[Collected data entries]
/-! ### The exchange port -/

/-- An event that keeps a property is a command that keeps it. -/
theorem act_has (hP : Stable P) {s t : State} {f : Ev → Ev} (h : (f (Ev.ofState s.writesDone)).Has P)
    (ht : act s f = .next t) : P t := by
  unfold act at ht
  split at ht
  · cases ht
    exact Ev.has_settle hP h
  · cases ht

/-- What `act` answers, once. -/
theorem act_next {s t : State} {f : Ev → Ev} (ht : act s f = .next t) :
    s.regionsInMemory = true ∧ t = (f (Ev.ofState s.writesDone)).settle.toState := by
  unfold act at ht
  split at ht
  · next h => cases ht; exact ⟨h, rfl⟩
  · cases ht

theorem Ev.has_orderScan (hP : Stable P) (h : e.Has P) (a : Anchor) : (e.orderScan a).Has P := by
  unfold Ev.orderScan Ev.putJudged
  dsimp only
  repeat' split
  · exact Ev.has_updPort hP (Ev.has_updPort hP h _ rfl rfl) _ rfl rfl
  · exact Ev.has_updPort hP h _ rfl rfl
  · exact Ev.has_raise hP (Ev.has_updPort hP (Ev.has_updPort hP h _ rfl rfl) _ rfl rfl) _

/-- The state once the host's writes have landed. -/
def State.afterHost (s : State) (host : List HostWrite) : State := { s with mem := Memory.hostWrites s.mem host }

/-- A take keeps a property when the order does, on a part that is ATTACHED. -/
theorem takeOrder_has (hP : Stable P) {s t : State} {host : List HostWrite} {applies : Decode.Slot → Bool}
    {f : Anchor → Decode.Slot → Ev → Ev} (h : P (s.afterHost host))
    (hf : ∀ a slot e, e.Has P → e.attached = true → (f a slot e).Has P) (ht : takeOrder host applies f s = .next t) : P t := by
  refine act_has hP ?_ ht
  have h1 : ((Ev.ofState s.writesDone).hostWrites host).Has P := hP.unfinished _ _ h
  dsimp only
  split
  · split
    · next hd =>
      refine hf _ _ _ h1 ?_
      simp only [State.takeDue, Bool.and_eq_true] at hd
      exact hd.1.1
    · exact h1
  · exact h1

/-! ### The orders -/

theorem Ev.has_onUnit (hP : Stable P) (h : e.Has P) (ha : e.attached = true) (slot : Decode.Slot) (f : UnitNo → Ev)
    (hf : ∀ u, (f u).Has P) : (e.onUnit slot f).Has P := by
  unfold Ev.onUnit
  split
  · exact hf _
  · exact Ev.has_refuse hP h ha _ _

theorem Ev.has_onDefined (hP : Stable P) (h : e.Has P) (ha : e.attached = true) (slot : Decode.Slot)
    (f : UnitNo → UnitConfig → Ev) (hf : ∀ u c, (f u c).Has P) : (e.onDefined slot f).Has P := by
  refine Ev.has_onUnit hP h ha _ _ fun u => ?_
  split
  · exact hf _ _
  · exact Ev.has_refuse hP h ha _ _

/-- Being ATTACHED is stable. -/
theorem stable_attached : Stable fun s => s.attached = true where
  units _ _ h := h
  lines _ _ h := h
  partGrants _ _ h := h
  pointer _ _ h := h
  freeDraws _ _ h := h
  unfinished _ _ h := h
  port s x h h1 _ := by simpa [State.attached, h1] using h
  words _ _ _ h _ := h

/-- Being ATTACHED is steady. -/
theorem steady_attached : Steady fun s => s.attached = true where
  toStable := stable_attached
  check _ _ h := h
  intake _ _ h := h
  timing _ _ h := h
  scanPulses _ _ h := h

@[simp] theorem Ev.has_defineUnit (hP : Stable P) (h : e.Has P) (u : UnitNo) (c : UnitConfig) : (e.defineUnit u c).Has P := by
  unfold Ev.defineUnit
  dsimp only
  split <;> simp (maxDischargeDepth := 20) [hP, h]

@[simp] theorem Ev.has_loadCounter (hP : Steady P) (h : e.Has P) (v : Option Sheet) : (e.loadCounter v).Has P := by
  cases v <;> simp (maxDischargeDepth := 20) [Ev.loadCounter, hP, hP.toStable, h]

@[simp] theorem Ev.has_holdZone (hP : Stable P) (h : e.Has P) (u : UnitNo) (z : ZoneNo) : (e.holdZone u z).Has P := by
  unfold Ev.holdZone
  split <;> simp (maxDischargeDepth := 20) [hP, h]

@[simp] theorem Ev.has_releaseZone (hP : Stable P) (h : e.Has P) (u : UnitNo) (z : ZoneNo) : (e.releaseZone u z).Has P := by
  unfold Ev.releaseZone
  split <;> simp (maxDischargeDepth := 20) [hP, h]

@[simp] theorem Ev.has_clearZone (hP : Stable P) (h : e.Has P) (u : UnitNo) (z : ZoneNo) : (e.clearZone u z).Has P := by
  unfold Ev.clearZone
  split <;> simp (maxDischargeDepth := 20) [hP, h]

theorem Ev.has_treatRange (hP : Stable P) (h : e.Has P) (l : List ZoneNo) (f : Ev → ZoneNo → Ev)
    (hf : ∀ e z, e.Has P → (f e z).Has P) : (e.treatRange l f).Has P :=
  Ev.has_foldl _ (fun _ _ k => Ev.has_settleArbiter hP (hf _ _ k)) _ h

@[simp] theorem Ev.has_abortUnit (hP : Steady P) (h : e.Has P) (u : UnitNo) : (e.abortUnit u).Has P := by
  unfold Ev.abortUnit
  repeat' split
  all_goals simp (maxDischargeDepth := 20) [hP, hP.toStable, h]

theorem Ev.has_startNow (hP : Stable P) (h : e.Has P) (ha : e.attached = true) (u : UnitNo) (slot : Decode.Slot)
    (o : OrderRecord) : (e.startNow u slot o).Has P := by
  unfold Ev.startNow
  dsimp only
  have ha' : e.Has fun s => s.attached = true := ha
  split
  · exact Ev.has_finish hP (by simp (maxDischargeDepth := 20) [hP, h])
      (Ev.has_closeStart stable_attached (Ev.has_startOrder stable_attached ha' _ _) _ _) _ _ _
  · simp [hP, h]

theorem Ev.has_startOrWait (hP : Stable P) (h : e.Has P) (ha : e.attached = true) (u : UnitNo) (slot : Decode.Slot)
    (o : OrderRecord) : (e.startOrWait u slot o).Has P := by
  unfold Ev.startOrWait
  split
  · exact Ev.has_finish hP (Ev.has_updUnit hP h _ _) (by exact ha) _ _ _
  · exact Ev.has_startNow hP h ha _ _ _

@[simp] theorem Ev.has_stopLine (hP : Stable P) (h : e.Has P) (n : LineNo) : (e.stopLine n).Has P := by
  simp (maxDischargeDepth := 20) [Ev.stopLine, hP, h]

theorem Ev.has_track (hP : Stable P) (h : e.Has P) (ha : e.attached = true) (u : UnitNo) (slot : Decode.Slot)
    (o : OrderRecord) : (e.track u slot o).Has P := Ev.has_finish hP (Ev.has_updUnit hP h _ _) (by exact ha) _ _ _

theorem Ev.has_powerOn (hP : Stable P) (h : e.Has P) (ha : e.attached = true) (n : LineNo) (slot : Decode.Slot) :
    (e.powerOn n slot).Has P := by
  unfold Ev.powerOn
  dsimp only
  split
  · exact Ev.has_track hP (Ev.has_oweLine (Ev.has_updLine hP h _ _) _) (by exact ha) _ _ _
  · exact Ev.has_track hP (Ev.has_oweLine (Ev.has_updLine hP h _ _) _) (by exact ha) _ _ _
  · exact Ev.has_track hP h ha _ _ _
  · exact Ev.has_done hP h ha _
  · exact Ev.has_done hP h ha _

theorem Ev.has_powerOff (hP : Stable P) (h : e.Has P) (ha : e.attached = true) (n : LineNo) (slot : Decode.Slot) :
    (e.powerOff n slot).Has P := by
  have ha' : e.Has fun s => s.attached = true := ha
  unfold Ev.powerOff
  dsimp only
  split
  · exact Ev.has_done hP h ha _
  · exact Ev.has_done hP h ha _
  · exact Ev.has_done hP (Ev.has_oweLine (Ev.has_updModules hP (Ev.has_updLine hP h _ _) _ _) _) (by exact ha) _
  · exact Ev.has_track hP (Ev.has_stopLine hP h _) (Ev.has_stopLine stable_attached ha' _) _ _ _
  · exact Ev.has_track hP (Ev.has_queueHaltAll hP (Ev.has_updLine hP h _ _) _) (by exact ha) _ _ _

theorem Ev.has_linePower (hP : Stable P) (h : e.Has P) (ha : e.attached = true) (slot : Decode.Slot) :
    (e.linePower slot).Has P := by
  refine Ev.has_onUnit hP h ha _ _ fun u => ?_
  repeat' split
  · exact Ev.has_refuse hP h ha _ _
  · exact Ev.has_refuse hP h ha _ _
  · exact Ev.has_powerOn hP h ha _ _
  · exact Ev.has_powerOff hP h ha _ _

@[simp] theorem Ev.has_clearResults (hP : Stable P) (h : e.Has P) (a b : LineNo) : (e.clearResults a b).Has P := by
  simp (maxDischargeDepth := 20) [Ev.clearResults, hP, h]

@[simp] theorem Ev.has_enterCheck (hP : Stable P) (h : e.Has P) (n : LineNo) : (e.enterCheck n).Has P := by
  simp (maxDischargeDepth := 20) [Ev.enterCheck, hP, h]

theorem Ev.has_startCheck (hP : Steady P) (h : e.Has P) (ha : e.attached = true) (slot : Decode.Slot) (a b : LineNo) :
    (e.startCheck slot a b).Has P := by
  unfold Ev.startCheck
  dsimp only
  refine Ev.has_track hP.toStable ?_ (by exact ha) _ _ _
  simp (maxDischargeDepth := 20) [hP, hP.toStable, h]

end Sys2Proof.Machine
end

What you are asked to do -
Say how many lines of the data include the word "defineUnit". Respond with the number alone.

Exercise response -
2